(Collected data entries)
-- Opening Marker --

-- ==== Sys2Proof/Word.lean ====
section
/-! DEFINITION. Word types of the K40 model and their plainest arithmetic: bytes, 16-, 32- and 64-bit words,
and the sparse keyed lists every island of the model keeps its state in. -/

namespace Sys2Proof

/-- One byte. -/
abbrev Byte := BitVec 8
/-- A 16-bit word. -/
abbrev W16 := BitVec 16
/-- A 32-bit word, the bits of one FP32 value among other things. -/
abbrev W32 := BitVec 32
/-- A 64-bit word: every KCP register is one (R8, R631). -/
abbrev W64 := BitVec 64

/-- A sparse store: (key, value) pairs with strictly rising keys; an absent key reads as its store's default. -/
abbrev AMap (α : Type) := List (Nat × α)

/-- The modulus of a 32-bit count. -/
def pow32 : Nat := 4294967296
/-- The modulus of a 64-bit count. -/
def pow64 : Nat := 18446744073709551616

end Sys2Proof
end

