-- ==== Sys2Proof/Config.lean ====
section
/-! DEFINITION. What an implementation of the K40 fixes and the manual does not: free values. Each constant here
has NO BODY, so no proof can use a value of it; every claim holds for every value. -/

namespace Sys2Proof

/-- What a template's index program derives from its NIN stream entries and the 24 B of ARGS (R127, R516).
The encoding of scalar-unit instructions is Wenkorak's and the manual does not give it (assumption log 6). -/
opaque Config.indexProgram : (program : List W64) → (entries : List W64) → (args : List W64) → W64

/-- The bit of its 16,777,216-bit spill filter that a key selects: R273 names a hash and does not give it (assumption log 7). -/
opaque Config.filterBit : (tid : Nat) → (defkey : Bool) → (row : Nat) → Nat

/-- Whether a program's instruction lies in the scalar-unit set, branches only forward and reads within its
entries and ARGS (last bullet of R517); the encoding is not given (assumption log 6). -/
opaque Config.programOk : (nin : Nat) → (program : List W64) → Bool

/-- The class, modulo 4, that the Sieve takes a row of another node to have before its fetch: the manual does not say how
it knows (assumption log 40). -/
opaque Config.remoteClass : (tid row : Nat) → Nat

/-- An element of a row that a sum of squares reads without the manual giving it a row to read: the contribution is formed,
and from what is not stated (R193, R195, R196; assumption log 44). -/
opaque Config.unreadRow : (tid : Nat) → (defkey : Bool) → (row elem : Nat) → W32

/-- The event code of a Clerk log entry whose code the manual does not give, by cause: 0 Clerk SRAM (R569), 1 a failed
PED_WR (R627), 2 a home map or ordinal table (R331) (assumption log 9). -/
opaque Config.logCode : (cause : Nat) → Nat

/-- The 16 B of arguments of such an entry, by cause and by what it concerns (assumption log 9). -/
opaque Config.logArgs : (cause what : Nat) → W64 × W64

/-- How the fields a log entry holds are laid in its 16 B of arguments, by event code: the manual names the fields of
0x0001, 0x0C10 and 0x0C11 and not their places (assumption log 9). -/
opaque Config.logPack : (code : Nat) → (fields : List Nat) → W64 × W64

/-- The set, below 1,024, of a front-cache slice that a granule's line lies in: R324 gives the sets and not the choice
(assumption log 32). -/
opaque Config.cacheSet : (granule : Nat) → Nat

/-- The front-cache hint of a row read that another node's READ asks for, which carries none (assumption log 32). -/
opaque Config.remoteHint : Nat

/-- What the Larder's check of a word with three or more wrong bits comes to, modulo 3: it takes the word as clean, corrects
a bit of it, or finds it uncorrectable; R298 gives one and two wrong bits (assumption log 5). -/
opaque Config.manyBits : (block bits : Nat) → Nat

/-- The data bits of a 64 B codeword that wrong bits of one of its symbols invert, as a 512-bit mask, 0 for a check symbol:
R318 gives the symbols and not which byte of the codeword each bit holds (assumption log 5). -/
opaque Config.symbolMask : (burst lane bits : Nat) → Nat

/-- Where the CSEQ tables of R388 lie in the HBM table area: the manual gives no place (assumption log 36). -/
opaque Config.cseqTables : Nat

/-- The position the outbound wheel of a Chip Data Port stands at when requests leave, by how many have left before: time
turns the wheel, and time is no part of the model (assumption log 50). -/
opaque Config.wheelAt : (port sent : Nat) → Nat

/-- The KCP clock in MHz, which the surroundings supply (R563, R614) (assumption log 12). -/
opaque Config.kcpMhz : Nat

end Sys2Proof
end

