/-- A table descriptor (R34). TABLE_STATE is LIVE or DESTROYING; an absent key of `State.tables` is ABSENT. -/
structure Table where
  dim64 : Nat
  hbits : Nat
  homeMap : Nat
  rangeMode : Bool
  defMode : Bool
  defMean : Bool
  meanNorm : Bool
  drop : Bool
  shelfExpPin : Bool
  classFixed : Bool
  fixedClass : RowClass
  shelfExpInit : Nat
  seed : W64
  missingValue : W64
  popW32 : Nat
  popW16 : Nat
  popW8 : Nat
  missingEn : Bool
  defHome : Nat
  pawnSlots : Nat
  slot0 : VSlot
  slot1 : VSlot
  active : Nat
  destroying : Bool
  opt : OptBlock
  /-- AGREED[t], unset after Table create (R210). -/
  agreed : Option Nat
  /-- A Shutter of the table has begun, and whether it was forced (R577, R238). -/
  shut : Option Bool
  deriving DecidableEq, Repr

/-- A migrating row of an INBOUND shard (R584 to R590): the slices received so far. -/
structure MigRow where
  tid : Nat
  row : Nat
  pos : Nat
  got : List RowPkt
  written : Bool
  failed : Bool
  deriving DecidableEq, Repr

/-- One INBOUND shard of one table: the next directory position to request and the rows requested. -/
structure Inbound where
  shard : Nat
  tid : Nat
  next : Nat
  rows : List MigRow
  deriving DecidableEq, Repr

/-- The forwarding counts of a map slot (R580). -/
structure FwdCounts where
  rowsOut : Nat
  rowsIn : Nat
  entriesOut : Nat
  rowsFailed : Nat
  partials : Nat
  reads : Nat
  epochDropped : Nat
  deriving DecidableEq, Repr

/-- A home-map slot (R59, R60): the nodes of the shards (0 where not listed), its epoch, and re-sharding state. -/
structure HomeMap where
  entries : AMap Nat
  epoch : Nat
  /-- Where it lies in the HBM table area, its ordinal table behind it (R36). -/
  loc : Nat
  unusable : Bool
  /-- The previous map and epoch while the forwarding period is open (R583). -/
  old : Option (AMap Nat × Nat)
  inbound : List Inbound
  /-- Rows handed over as losing home: TID, ROW (R585). -/
  handed : List (Nat × Nat)
  /-- Slices of rows served to migration reads and not yet handed over: TID, ROW, slice (R585). -/
  served : List (Nat × Nat × Nat)
  counts : FwdCounts
  deriving DecidableEq, Repr

/-- A row move in progress (R55, R56): where its directory entry is and the entry it ends with. -/
structure RowMove where
  tid : Nat
  slot : Nat
  dirAddr : Nat
  entry : BitVec 128
  /-- The copy at the new location has completed (R547). -/
  copied : Bool
  deriving DecidableEq, Repr

/-! ## Translation and faults -/

/-- A segment (R410): its four words. -/
structure Seg where
  base : W64
  last : W64
  phys : W64
  flags : W64
  deriving DecidableEq, Repr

-- Closing Marker --

▶ **Exercise description**
Starting at the line above that contains "abbrev W16 := BitVec 16", repeat each line exactly up to and including the line that contains "abbrev W64 := BitVec 64", and stop there.

▶ **Exercise result**
abbrev W16 := BitVec 16
/-- A 32-bit word, the bits of one FP32 value among other things. -/
abbrev W32 := BitVec 32
/-- A 64-bit word: every KCP register is one (R8, R631). -/
abbrev W64 := BitVec 64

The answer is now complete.